Lines with "outlierList": copy each one from the listing below.
──────── RECORDS TO PROCESS
-- ==== Sys2Proof/Machine/Home.lean ====
section
/-! DEFINITION. The home agent: which requests wait, whom it snoops, what a request does to its line, and the guard writes that follow a change (chapters "Coherence across hosts, engines and packages" and "Resilience and composition"). -/

namespace Sys2Proof.Machine

/-! ### Requests and requesters -/

/-- Request kinds of R123, Table 1. -/
inductive ReqKind where
  | shared
  | own
  | noalloc
  | write
  | atomic
  | wb
  deriving DecidableEq, Repr

/-- Who asks. A PCIe or CXL.io access of a host has no cache behind it; `origin` 1 marks a CXL.mem access. -/
def holderOf (d : Dp) (via : Via) (q : Msg) : Option Holder :=
  match via with
  | .task id => some (.cluster (Fin.ofNat 8 ((d.task id).map (·.cluster) |>.getD 0)))
  | .host p => if q.origin = 1 then some (.host p) else none
  | .daras => some (.pkg q.source)

/-- A request of the other coherence mode (R136): codes 0x01 and 0x02 are home-ordered, 0x03 and 0x04 owner-ordered. -/
def otherMode (m : Mgt) (via : Via) (q : Msg) : Bool :=
  via = .daras && (if m.pkg.ownerOrdered then q.opcode = 0x01 || q.opcode = 0x02 else q.opcode = 0x03 || q.opcode = 0x04)

/-- The kind of a request; one of the other mode is served as a READ_NOALLOC (R136). -/
def kindOf (m : Mgt) (via : Via) (q : Msg) : ReqKind :=
  if otherMode m via q then .noalloc
  else match q.opcode with
    | 0x01 => .shared
    | 0x03 => .shared
    | 0x02 => .own
    | 0x04 => .own
    | 0x05 => .noalloc
    | 0x06 => .write
    | 0x07 => .write
    | 0x08 => .wb
    | _ => .atomic

/-- Does a request change the line? A task's store is a READ_OWN that carries its bytes. -/
def changes (k : ReqKind) (q : Msg) : Bool :=
  match k with
  | .write => true
  | .atomic => true
  | .own => !q.payload.isEmpty
  | _ => false

/-- Numbers from here on stand for the lines of a TOKEN_POST in place of a task (R352). -/
def groupBase : Nat := 2 ^ 41

/-- The half whose port or cluster a request comes from (R36): ports 0 to 3 west, 4 to 7 east. -/
def viaHalf (m : Mgt) (d : Dp) (via : Via) (q : Msg) : Nat :=
  match via with
  | .task id => if id ≥ groupBase then (if (openPorts m d q.epoch q.source).headD 0 < 4 then 0 else 1) else halfOf ((d.task id).map (·.cluster) |>.getD 0)
  | .host p => p.val
  | .daras => if (openPorts m d q.epoch q.source).headD 0 < 4 then 0 else 1

/-! ### The directory -/

/-- The entry of a line. -/
def Dp.entry (d : Dp) (line : Nat) : Option DirEntry := d.coh.dir.find? (·.line = line)

/-- Replace an entry, or add one. -/
def setEntry (e : DirEntry) (d : Dp) : Dp :=
  { d with coh := { d.coh with dir := e :: d.coh.dir.filter (·.line ≠ e.line) } }

/-- The place in space 0x04 of the slot that an entry takes (R530). -/
def dirSlot (e : DirEntry) : Nat := 16 * (2 ^ 24 * homeSlice e.line + 8 * dirSet e.line + e.way)

/-- Forget the words once written to a slot through the debug port: the slot is empty, or takes a new entry. -/
def clearSlot (slot : Nat) (d : Dp) : Dp :=
  { d with coh := { d.coh with raw := d.coh.raw.filter fun w => w.1 / 16 ≠ slot / 16 } }

/-- Free a line's entry: the line is uncached. -/
def dropEntry (line : Nat) (d : Dp) : Dp :=
  let d := (d.coh.dir.filter (·.line = line)).foldl (fun d e => clearSlot (dirSlot e) d) d
  { d with coh := { d.coh with dir := d.coh.dir.filter (·.line ≠ line) } }

/-- Every package composed under the map in force, this one left out. -/
def Mgt.others (m : Mgt) : List Nat :=
  match m.map with
  | some r => (r.routes.filter (·.composed)).map (·.id) |>.filter (· ≠ m.self)
  | none => []

/-- The packages an entry names: by pointer, or every composed package of the marked groups (R126). -/
def DirEntry.packages (m : Mgt) (e : DirEntry) : List Nat :=
  if e.coarse then m.others.filter fun k => bitAt e.groups.toNat (k / 256) else e.ptrs

/-- Every holder an entry names. -/
def DirEntry.holders (m : Mgt) (e : DirEntry) : List Holder :=
  ((List.finRange 8).filter fun c => e.clusters.getLsb c).map Holder.cluster
  ++ ((List.finRange 2).filter fun p => e.hosts.getLsb p).map Holder.host
  ++ (e.packages m).map Holder.pkg

/-- An entry with one more holder (R126): the fifth package turns it COARSE. -/
def DirEntry.add (e : DirEntry) : Holder → DirEntry
  | .cluster c => { e with clusters := e.clusters ||| BitVec.ofNat 8 (2 ^ c.val) }
  | .host p => { e with hosts := e.hosts ||| BitVec.ofNat 2 (2 ^ p.val) }
  | .pkg k =>
    if e.coarse then { e with groups := e.groups ||| BitVec.ofNat 64 (2 ^ (k / 256)) }
    else if k ∈ e.ptrs then e
    else if e.ptrs.length < 4 then { e with ptrs := e.ptrs ++ [k] }
    else { e with coarse := true, ptrs := [], groups := (e.ptrs ++ [k]).foldl (fun g x => g ||| BitVec.ofNat 64 (2 ^ (x / 256))) 0 }

/-- An entry without a holder; a COARSE group bit stays (R126). -/
def DirEntry.remove (e : DirEntry) : Holder → DirEntry
  | .cluster c => { e with clusters := e.clusters &&& ~~~ (BitVec.ofNat 8 (2 ^ c.val)) }
  | .host p => { e with hosts := e.hosts &&& ~~~ (BitVec.ofNat 2 (2 ^ p.val)) }
  | .pkg k => { e with ptrs := e.ptrs.filter (· ≠ k) }
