-- ==== Sys2Proof/Machine/Codec.lean ====
section
/-! DEFINITION. The Cocoon codec: blocks, descriptors, checks, what a block expands to, coarse codes, and the encoder (chapter "The Cocoon codec"). -/

namespace Sys2Proof.Machine

/-! ### Blocks and descriptors -/

/-- A block header (R240, Table 1). -/
structure BlockHead where
  stages : Nat
  outliers : Nat
  expanded : Nat
  length : Nat
  seq : Nat
  crcField : Nat
  tag : Nat
  reserved : Bool
  deriving DecidableEq, Repr, Inhabited

/-- Read a block header from its 16 bytes. -/
def blockHead (b : Bytes) : BlockHead where
  stages := fieldAt b 0 63 61
  outliers := fieldAt b 0 59 48
  expanded := fieldAt b 0 47 36
  length := fieldAt b 0 31 16
  seq := fieldAt b 0 15 0
  crcField := fieldAt b 1 63 48
  tag := fieldAt b 1 47 16
  reserved := bitAt (wordAt b 0) 60 || fieldAt b 0 35 32 ≠ 0 || fieldAt b 1 15 0 ≠ 0

/-- The 16 bytes of a header whose CRC is given (R240). -/
def headBytes (stages outliers expanded length seq tag crcv : Nat) : Bytes :=
  wordsBytes [stages * 2 ^ 61 + outliers * 2 ^ 48 + expanded * 2 ^ 36 + length * 2 ^ 16 + seq, crcv * 2 ^ 48 + tag * 2 ^ 16]

/-- A block's CRC: header bytes 0 to 13 and every body byte (R240). -/
def blockCrc (b : Bytes) : Nat := crc 0x04 (b.take 14 ++ b.drop 16)

/-- A coded-tensor descriptor (R241, Table 2). -/
structure Dsc where
  addr : Nat
  tag : Nat
  table : Nat
  books : Nat
  values : Nat
  format : Nat
  booksN : Nat
  big : Nat
  dim8 : Bool
  deriving DecidableEq, Repr, Inhabited

/-- The fields of a descriptor's 64 bytes. -/
def dscFields (addr : Nat) (b : Bytes) : Dsc where
  addr := addr
  tag := (blockHead b).tag
  table := wordAt b 2
  books := wordAt b 3
  values := wordAt b 4
  format := fieldAt b 5 63 56
  booksN := fieldAt b 5 55 52
  big := fieldAt b 5 51 48
  dim8 := bitAt (wordAt b 5) 47

/-- Values in a vector. -/
def Dsc.dim (x : Dsc) : Nat := if x.dim8 then 8 else 4

/-- Entries of the codebook of stage s, from 1 (R241, COC.DSC_BIG). -/
def Dsc.entries (x : Dsc) (s : Nat) : Nat := if bitAt x.big (s - 1) then 4096 else 256

/-- Bytes of the codebook of stage s in the set: each begins on a 64-byte boundary (R243). -/
def Dsc.bookBytes (x : Dsc) (s : Nat) : Nat := roundUp (2 * x.dim * x.entries s) 64

/-- Where the codebook of stage s begins in the set. -/
def Dsc.bookAt (x : Dsc) (s : Nat) : Nat := ((List.range (s - 1)).map fun i => x.bookBytes (i + 1)).sum

/-- Blocks of the tensor (R242). -/
def Dsc.blocks (x : Dsc) : Nat := ceilDiv x.values 2048

/-- Values of block i (R244). -/
def Dsc.valuesOf (x : Dsc) (i : Nat) : Nat := min 2048 (x.values - 2048 * i)

/-- Bytes of a stage area for V vectors (R245). -/
def stageArea (big : Bool) (v : Nat) : Nat := roundUp (if big then 3 * ceilDiv v 2 else v) 16

/-- Bytes of a raw body of E values (R247). -/
def rawBody (f e : Nat) : Nat := roundUp (elemBytes f e) 16 + (if fmtMx f then roundUp (ceilDiv e 32) 16 else 0)

/-- The length that R245 or R247 gives for a header's fields. -/
def Dsc.lengthFor (x : Dsc) (h : BlockHead) : Nat :=
  if h.stages = 0 then 16 + rawBody x.format h.expanded
  else
    let v := ceilDiv h.expanded x.dim
    16 + ((List.range h.stages).map fun i => stageArea (bitAt x.big i) v).sum + roundUp (4 * h.outliers) 16

/-- Where the outlier list of a block begins. -/
def Dsc.outliersAt (x : Dsc) (h : BlockHead) : Nat :=
  16 + ((List.range h.stages).map fun i => stageArea (bitAt x.big i) (ceilDiv h.expanded x.dim)).sum

/-- The outlier entries of a block: index and BF16 value, and whether a reserved bit is set (R246). -/
def Dsc.outlierList (x : Dsc) (h : BlockHead) (b : Bytes) : List (Nat × Nat × Bool) :=
  (List.range h.outliers).map fun i =>
    let e := leNat (slice b (x.outliersAt h + 4 * i) 4)
    (bits e 10 0, bits e 31 16, bits e 15 11 ≠ 0)

/-- Indices strictly increase. -/
def rising : List Nat → Bool
  | [] => true
  | [_] => true
  | a :: b :: rest => a < b && rising (b :: rest)

/-- The first check of R250, Table 3, that block i fails; `inPlace` says that the whole block lies in the descriptor's region. -/
def Dsc.check (x : Dsc) (i : Nat) (inPlace : Bool) (b : Bytes) : Option Nat :=
  let h := blockHead b
  let o := x.outlierList h b
  if !inPlace then some 0x08
  else if h.crcField ≠ blockCrc b then some 0x01
  else if h.stages ≥ 5 || h.stages > x.booksN then some 0x02
  else if h.seq ≠ i % 65536 then some 0x03
  else if h.tag ≠ x.tag then some 0x04
  else if h.expanded ≠ x.valuesOf i then some 0x05
  else if h.outliers > h.expanded || (h.stages = 0 && h.outliers ≠ 0) || o.any (fun e => e.1 ≥ h.expanded || e.2.2)
    || !rising (o.map (·.1)) then some 0x06
  else if h.length ≠ x.lengthFor h then some 0x07
  else if h.reserved then some 0x08
  else none

/-! ### Expansion -/

/-- The index of vector v in a stage area (R245). -/
def stageIndex (big : Bool) (area : Bytes) (v : Nat) : Nat :=
  if big then bits (leNat (slice area (3 * (v / 2)) 3)) (12 * (v % 2) + 11) (12 * (v % 2)) else (area.getD v 0).toNat

/-- Entry i of a codebook as FP32 values (R243). -/
def bookEntry (x : Dsc) (books : Bytes) (s i : Nat) : List FVal :=
  (List.range x.dim).map fun j => decodeFloat bf16 (leNat (slice books (x.bookAt s + 2 * x.dim * i + 2 * j) 2))

/-- The summed values of the first `n` stages of a block (R248, step 1). -/
def stageSums (x : Dsc) (books : Bytes) (n : Nat) (h : BlockHead) (b : Bytes) : List FVal :=
  let v := ceilDiv h.expanded x.dim
  let areaAt := fun s => 16 + ((List.range s).map fun i => stageArea (bitAt x.big i) v).sum
  let vec := fun j => (List.range n).foldl (fun (acc : List FVal) s =>
      let idx := stageIndex (bitAt x.big s) (b.drop (areaAt s)) j
      List.zipWith fadd acc (bookEntry x books (s + 1) idx)) (List.replicate x.dim fzero)
  ((List.range v).flatMap vec).take h.expanded

/-- Values converted to an element format under RNE with SAT, as the values they then stand for; an MX format converts block by block (R194, R248). -/
def convertAll (f : Nat) (sat : Bool) (vs : List FVal) : List FVal :=
  if fmtMx f then
    let vs := vs.map (mxSat sat)
    (List.range vs.length).map fun i =>
      let s := mxScale f ((vs.drop (i / 32 * 32)).take 32)
      mxValue f s (mxElem f .rne s (vs.getD i fzero))
  else vs.map fun v => decodeElem f (encodeElem f .rne sat v)

/-- The values of a raw block (R247). -/
def rawValues (f e : Nat) (body : Bytes) : List FVal :=
  let scales := body.drop (roundUp (elemBytes f e) 16)
  (List.range e).map fun i =>
    if fmtMx f then mxValue f ((scales.getD (i / 32) 0).toNat) (elemAt f body i) else decodeElem f (elemAt f body i)

/-- What a sound block expands to (R248, R249). -/
def Dsc.expand (x : Dsc) (books b : Bytes) : List FVal :=
  let h := blockHead b
  if h.stages = 0 then rawValues x.format h.expanded (b.drop 16)
  else
    let o := x.outlierList h b
    let sums := stageSums x books h.stages h b
    let vals := (List.range sums.length).map fun i =>
      match o.find? (·.1 = i) with
      | some e => decodeFloat bf16 e.2.1
      | none => sums.getD i fzero
    convertAll x.format true vals

/-- What a block's coarse code expands to: its stage-1 codes alone (R49, R54). -/
def Dsc.expandCoarse (x : Dsc) (books b : Bytes) : List FVal := convertAll x.format true (stageSums x books 1 (blockHead b) b)
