-- ==== Sys2Proof/Machine/Tensor.lean ====
section
/-! DEFINITION. The Hawkmoth tensor operators: MATMUL, MATMUL_ACC and the vector operators (chapter "Hawkmoth arithmetic"). -/

namespace Sys2Proof.Machine

/-! ### Operand map of MATMUL and MATMUL_ACC (R203, Table 7) -/

/-- The operands of a matrix operator. -/
structure MatOps where
  a : Nat
  b : Nat
  c : Nat
  bias : Nat
  rows : Nat
  k : Nat
  n : Nat
  af : Nat
  bf : Nat
  cf : Nat
  coded : Bool
  round : Nat
  sat : Bool
  bMask : Bool
  cMask : Bool
  metaAt : Nat
  alpha : Nat
  seed : Nat
  act : Nat
  sparse : Nat
  deriving DecidableEq, Repr

/-- Read the operand map. -/
def matOps (r : Bytes) : MatOps where
  a := wordAt r 6
  b := wordAt r 7
  c := wordAt r 8
  bias := wordAt r 9
  rows := fieldAt r 10 63 32
  k := fieldAt r 10 31 0
  n := fieldAt r 11 63 32
  af := fieldAt r 11 31 24
  bf := fieldAt r 11 23 16
  cf := fieldAt r 11 15 8
  coded := bitAt (wordAt r 11) 7
  round := fieldAt r 11 6 5
  sat := bitAt (wordAt r 11) 4
  bMask := bitAt (wordAt r 11) 3
  cMask := bitAt (wordAt r 11) 2
  metaAt := wordAt r 12
  alpha := fieldAt r 13 63 32
  seed := fieldAt r 13 31 0
  act := fieldAt r 14 63 56
  sparse := fieldAt r 14 55 54

/-- The format checks of step 5 for a matrix operator (R158, R184, R202, R203). -/
def matFormatOk (acc : Bool) (r : Bytes) (late damage : Nat) : Bool :=
  let o := matOps r
  matrixFormat o.af && matrixFormat o.bf && (if acc then o.cf = 0x05 else resultFormat o.cf)
  && o.rows ≠ 0 && o.k ≠ 0 && o.n ≠ 0
  && !((fmtMx o.af || fmtMx o.bf) && o.k % 32 ≠ 0)
  && !(o.sparse = 1 && o.k % 4 ≠ 0)
  && !(o.sparse = 2 && (o.k % 16 ≠ 0 || o.rows % 16 ≠ 0 || fmtMx o.af))
  && o.sparse ≠ 3 && o.round ≠ 3 && o.act ≤ 4
  && ((o.metaAt ≠ 0) = (o.sparse ≠ 0))
  && fieldAt r 11 1 0 = 0 && fieldAt r 14 53 0 = 0
  && (o.coded || (late = 0 && damage = 0)) && late ≠ 3

/-- Elements stored in a row of A. -/
def MatOps.stored (o : MatOps) : Nat := if o.sparse = 1 then o.k / 2 else o.k

/-- Bytes of a metadata row of 2:4 sparsity, or of a band's bitmap (R199, R200). -/
def MatOps.metaRow (o : MatOps) : Nat := if o.sparse = 1 then roundUp (ceilDiv (o.k / 4) 2) 64 else roundUp (ceilDiv (o.k / 16) 8) 8

/-- Bytes of A's metadata. -/
def MatOps.metaBytes (o : MatOps) : Nat := if o.sparse = 1 then o.rows * o.metaRow else if o.sparse = 2 then o.rows / 16 * o.metaRow else 0
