-- ==== Sys2Proof/Machine/Snapshot.lean ====
section
/-! DEFINITION. Snapshot regions: versions, drafts, views, publishing, closing and reclaim (chapter "Snapshots and KV sessions", R72 to R88). -/

namespace Sys2Proof.Machine

/-! ### Records and views -/

/-- The region that a snapshot or KV record names (R161). -/
def recRegion (r : Bytes) : Nat := fieldAt r 6 63 52

/-- Change the record of a SNAPSHOT region. -/
def modSnap (region : Nat) (f : SnapRegion → SnapRegion) (d : Dp) : Dp :=
  { d with snaps := { d.snaps with regions := modWhere d.snaps.regions (·.region = region) f } }

/-- Change a view slot. -/
def modView (region slot : Nat) (f : View → View) (d : Dp) : Dp :=
  modSnap region (fun s => { s with views := modWhere s.views (·.slot = slot) f }) d

/-- A view slot, open or about to be. -/
def anyView (d : Dp) (region slot : Nat) : Option View := (d.snap region).bind fun s => s.views.find? (·.slot = slot)

/-- The draft that a view shows. -/
def View.draft (v : View) : Option Draft :=
  match v.shown with
  | .draft dr => some dr
  | .version _ => none

/-- The version that a view shows, or the base of its draft. -/
def View.base (v : View) : Nat :=
  match v.shown with
  | .draft dr => dr.base
  | .version n => n

/-- Change the draft of a view slot. -/
def modDraft (region slot : Nat) (f : Draft → Draft) (d : Dp) : Dp :=
  modView region slot (fun v => match v.shown with
    | .draft dr => { v with shown := .draft (f dr) }
    | .version _ => v) d

/-- The lowest pool offset of a view slot (R75). -/
def Region.viewAt (r : Region) (slot : Nat) : Nat := r.viewBase + slot * r.viewSize

/-- The frame index that a physical frame stands for under a frame map. -/
def frameUnder (r : Region) (map : List (Nat × Nat)) (f : Nat) : Option Nat :=
  match map.find? fun (x : Nat × Nat) => x.2 = f with
  | some x => some x.1
  | none =>
    if r.base ≤ f * 65536 && f * 65536 < r.base + r.length && (assoc map (f - r.base / 65536)).isNone then some (f - r.base / 65536) else none

/-! ### Versions (R85, R86) -/

/-- A version is held by a view open on it or by a draft of it. -/
def SnapRegion.held (s : SnapRegion) (n : Nat) : Bool := s.views.any fun v => v.base = n

/-- Every version in its state of Table 4: the head, versions that views hold, the newest kept unpinned, and the rest retired. -/
def regrade (retain : Nat) (s : SnapRegion) : SnapRegion :=
  let past := sortBy (fun a b => decide (b < a)) ((s.versions.filter (·.number ≠ s.head)).map (·.number))
  { s with versions := s.versions.map fun v =>
      if v.state = .retired then v
      else if v.number = s.head then { v with state := .head }
      else if s.held v.number then { v with state := .pinned }
      else if v.number ∈ past.take retain then { v with state := .retained }
      else { v with state := .retired } }

/-- Versions of a region take their states anew. -/
def regradeRegion (m : Mgt) (region : Nat) (d : Dp) : Dp :=
  modSnap region (regrade ((m.region region).map (·.retain) |>.getD 0)) d

/-- A view slot is freed: a draft's copies and what is left of its reservation return to the free store (R86, R87). -/
def freeView (m : Mgt) (region slot : Nat) (d : Dp) : Dp :=
  match anyView d region slot with
  | none => d
  | some v =>
    let frames : List Nat := match v.draft with
      | some dr => (dr.copies.map fun c => c.2) ++ dr.reserved
      | none => []
    let d := modSnap region (fun s => { s with views := s.views.filter (·.slot ≠ slot) }) d
    regradeRegion m region (frames.foldl (fun d f => giveFrame f d) d)

/-- VERSION_RECLAIM_DONE (R86): the frames of a retired version that nothing else shares return to the free store, and the version ceases to exist. -/
def execVersionReclaimDone (region version : Nat) (s : State) : Host.Outcome State Fault Refusal :=
  liftDp (fun m d => match m.region region, d.snap region with
    | some r, some sr =>
      match sr.version version with
      | some v =>
        if v.state ≠ .retired then d
        else
          let others := (sr.versions.filter (·.number ≠ version)).map (·.map) ++ sr.views.filterMap fun x => x.draft.map (·.map)
          let idx := ((v.map ++ others.flatten).map fun (x : Nat × Nat) => x.1).eraseDups
          let mine := (idx.map (mappedFrame r v.map)).filter fun f => !others.any fun mp => idx.any fun i => mappedFrame r mp i = f
          mine.foldl (fun d f => giveFrame f d) (modSnap region (fun s => { s with versions := s.versions.filter (·.number ≠ version) }) d)
      | none => d
    | _, _ => d) s

/-! ### Acceptance -/

/-- What step 10 finds: a rejection, or acceptance with the result a record is already bound to (R154, R538). -/
abbrev Verdict := Except (Nat × Nat) (Option Result)

/-- REJECT_STATE of an object (R153, step 10). -/
def stateReject : Verdict := .error (0x13, 0x03)

/-- FAIL_LOST of a region. -/
def lostVerdict (region : Nat) : Verdict := .ok (some ⟨0x21, region, 0, 0, 0⟩)

/-- The format checks of step 5 for the snapshot opcodes (R158, R161). -/
def snapFormatOk (op : Nat) (r : Bytes) (late damage : Nat) : Bool :=
  late = 0 && damage = 0 && (List.range 7).all (fun i => wordAt r (8 + i) = 0)
  && (match op with
      | 0x60 => fieldAt r 6 51 32 = 0 && wordAt r 7 = 0
      | 0x61 => fieldAt r 6 51 32 = 0
      | _ => fieldAt r 6 51 8 = 0 && wordAt r 7 = 0)

/-- Step 8 for the snapshot opcodes (R161): the region is a SNAPSHOT region of the slot's partition. -/
def snapRegionOk (m : Mgt) (part region : Nat) : Bool := match m.region region with | some r => r.kind = 2 && r.partition = part | none => false

/-- The version that a record names; 0 is the head (R78). -/
def namedVersion (s : SnapRegion) (r : Bytes) : Nat := if fieldAt r 6 31 0 = 0 then s.head else fieldAt r 6 31 0

/-- Do accepted tasks write into a view slot (R82)? -/
def viewWriters (d : Dp) (region slot : Nat) : Bool := d.tasks.tasks.any fun t => t.bind.views.any fun v => v.1 = region && v.2.1 = slot && v.2.2

/-- Step 10 for the snapshot opcodes (R82, R84, R87, R99). -/
def snapStep10 (m : Mgt) (d : Dp) (op : Nat) (r : Bytes) : Verdict :=
  let region := recRegion r
  if regionDead m d region then lostVerdict region
  else match d.snap region with
    | none => stateReject
    | some s =>
      let slot := fieldAt r 6 7 0
      match op with
      | 0x62 => match s.view slot with
        | some v => match v.draft with
          | some dr =>
            if v.closing.isSome || v.publish.isSome || dr.frozen || dr.state = .spoilt || viewWriters d region slot then stateReject
            else if dr.state = .stale then .ok (some ⟨0x26, s.head, 0, 0, 0⟩)
            else .ok none
          | none => stateReject
        | none => stateReject
      | 0x63 => match s.view slot with
        | some v => if v.closing.isSome then stateReject else .ok none
        | none => stateReject
      | _ => match s.version (namedVersion s r) with
        | some v => if v.state = .retired then stateReject else .ok none
        | none => stateReject

/-- The frame budget of SNAP_DRAFT; 0 is the whole region (R79). -/
def draftBudget (m : Mgt) (r : Bytes) : Nat := if wordAt r 7 = 0 then ((m.region (recRegion r)).map fun g => g.length / 65536).getD 0 else wordAt r 7

/-- The lowest view slot of a region that is free. -/
def freeSlot (g : Region) (s : SnapRegion) : Option Nat := (List.range g.views).find? fun v => !s.views.any (·.slot = v)

/-- Step 11 for the snapshot opcodes (R80, R84, R153). -/
def snapStep11 (m : Mgt) (d : Dp) (op : Nat) (r : Bytes) : Option (Nat × Nat) :=
  match m.region (recRegion r), d.snap (recRegion r) with
  | some g, some s =>
    match op with
    | 0x62 => match (s.view (fieldAt r 6 7 0)).bind (·.draft) with
      | some dr => if dr.base = 0xFFFFFFFF then some (0x16, 0x05) else none
      | none => none
    | 0x63 => none
    | _ =>
      if (freeSlot g s).isNone || (op = 0x61 && (s.views.filter (·.draft.isSome)).length ≥ g.drafts) then some (0x16, 0x06)
      else if op = 0x61 && draftBudget m r > freeCount d then some (0x16, 0x03) else none
  | _, _ => none

/-- The reservations and marks made when a snapshot opcode is accepted (R80, R82, R87, R155). -/
def snapAccept (m : Mgt) (id owner op : Nat) (r : Bytes) (d : Dp) : Dp :=
  let region := recRegion r
  let slot := fieldAt r 6 7 0
  match m.region region, d.snap region with
  | some g, some s =>
    match op with
    | 0x62 => modDraft region slot (fun dr => { dr with frozen := true }) (modView region slot (fun v => { v with publish := some id }) d)
    | 0x63 => modView region slot (fun v => { v with closing := some (some id) }) d
    | _ =>
      let n := namedVersion s r
      let k := (freeSlot g s).getD 0
      let res := if op = 0x61 then takeFrames (draftBudget m r) d.store.free else ([], d.store.free)
      let shown := if op = 0x61
        then Shown.draft ⟨n, .draft, false, ((s.version n).map (·.map)).getD [], [], [], res.1, []⟩ else Shown.version n
      let d := { d with store := { d.store with free := res.2 } }
      regradeRegion m region (modSnap region (fun s => { s with views := s.views ++ [⟨k, shown, owner, some id, none, none, false⟩] }) d)
  | _, _ => d

/-- What ending without its effect undoes: a view that was to be opened, or a publish that had not passed its commit (R87, R152). -/
def snapUndo (m : Mgt) (id : Nat) (r : Bytes) (d : Dp) : Dp :=
  let region := recRegion r
  match d.snap region with
  | none => d
  | some s =>
    match s.views.find? fun v => v.opening = some id || v.publish = some id with
    | none => d
    | some v =>
      if v.opening = some id then freeView m region v.slot d
      else modDraft region v.slot (fun dr => { dr with frozen := false }) (modView region v.slot (fun v => { v with publish := none }) d)

/-! ### Opening -/

/-- The view slot that a task is to open. -/
def openingView (d : Dp) (region id : Nat) : Option View := (d.snap region).bind fun s => s.views.find? (·.opening = some id)

/-- A view slot opens: its completion names the version, the address and the number (R79, R161). -/
def openView (m : Mgt) (id region : Nat) (d : Dp) : Dp :=
  if regionDead m d region then failTask id 0x21 region d
  else match m.region region, openingView d region id with
    | some g, some v =>
      finish id ⟨0, v.base, 0, m.self * 2 ^ 50 + g.viewAt v.slot, v.slot⟩ (modView region v.slot (fun v => { v with opening := none }) d)
    | _, _ => d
────────────────
▸ **ANSWER FOR THIS EXERCISE**:
def Dsc.outlierList (x : Dsc) (h : BlockHead) (b : Bytes) : List (Nat × Nat × Bool) :=
  let o := x.outlierList h b
    let o := x.outlierList h b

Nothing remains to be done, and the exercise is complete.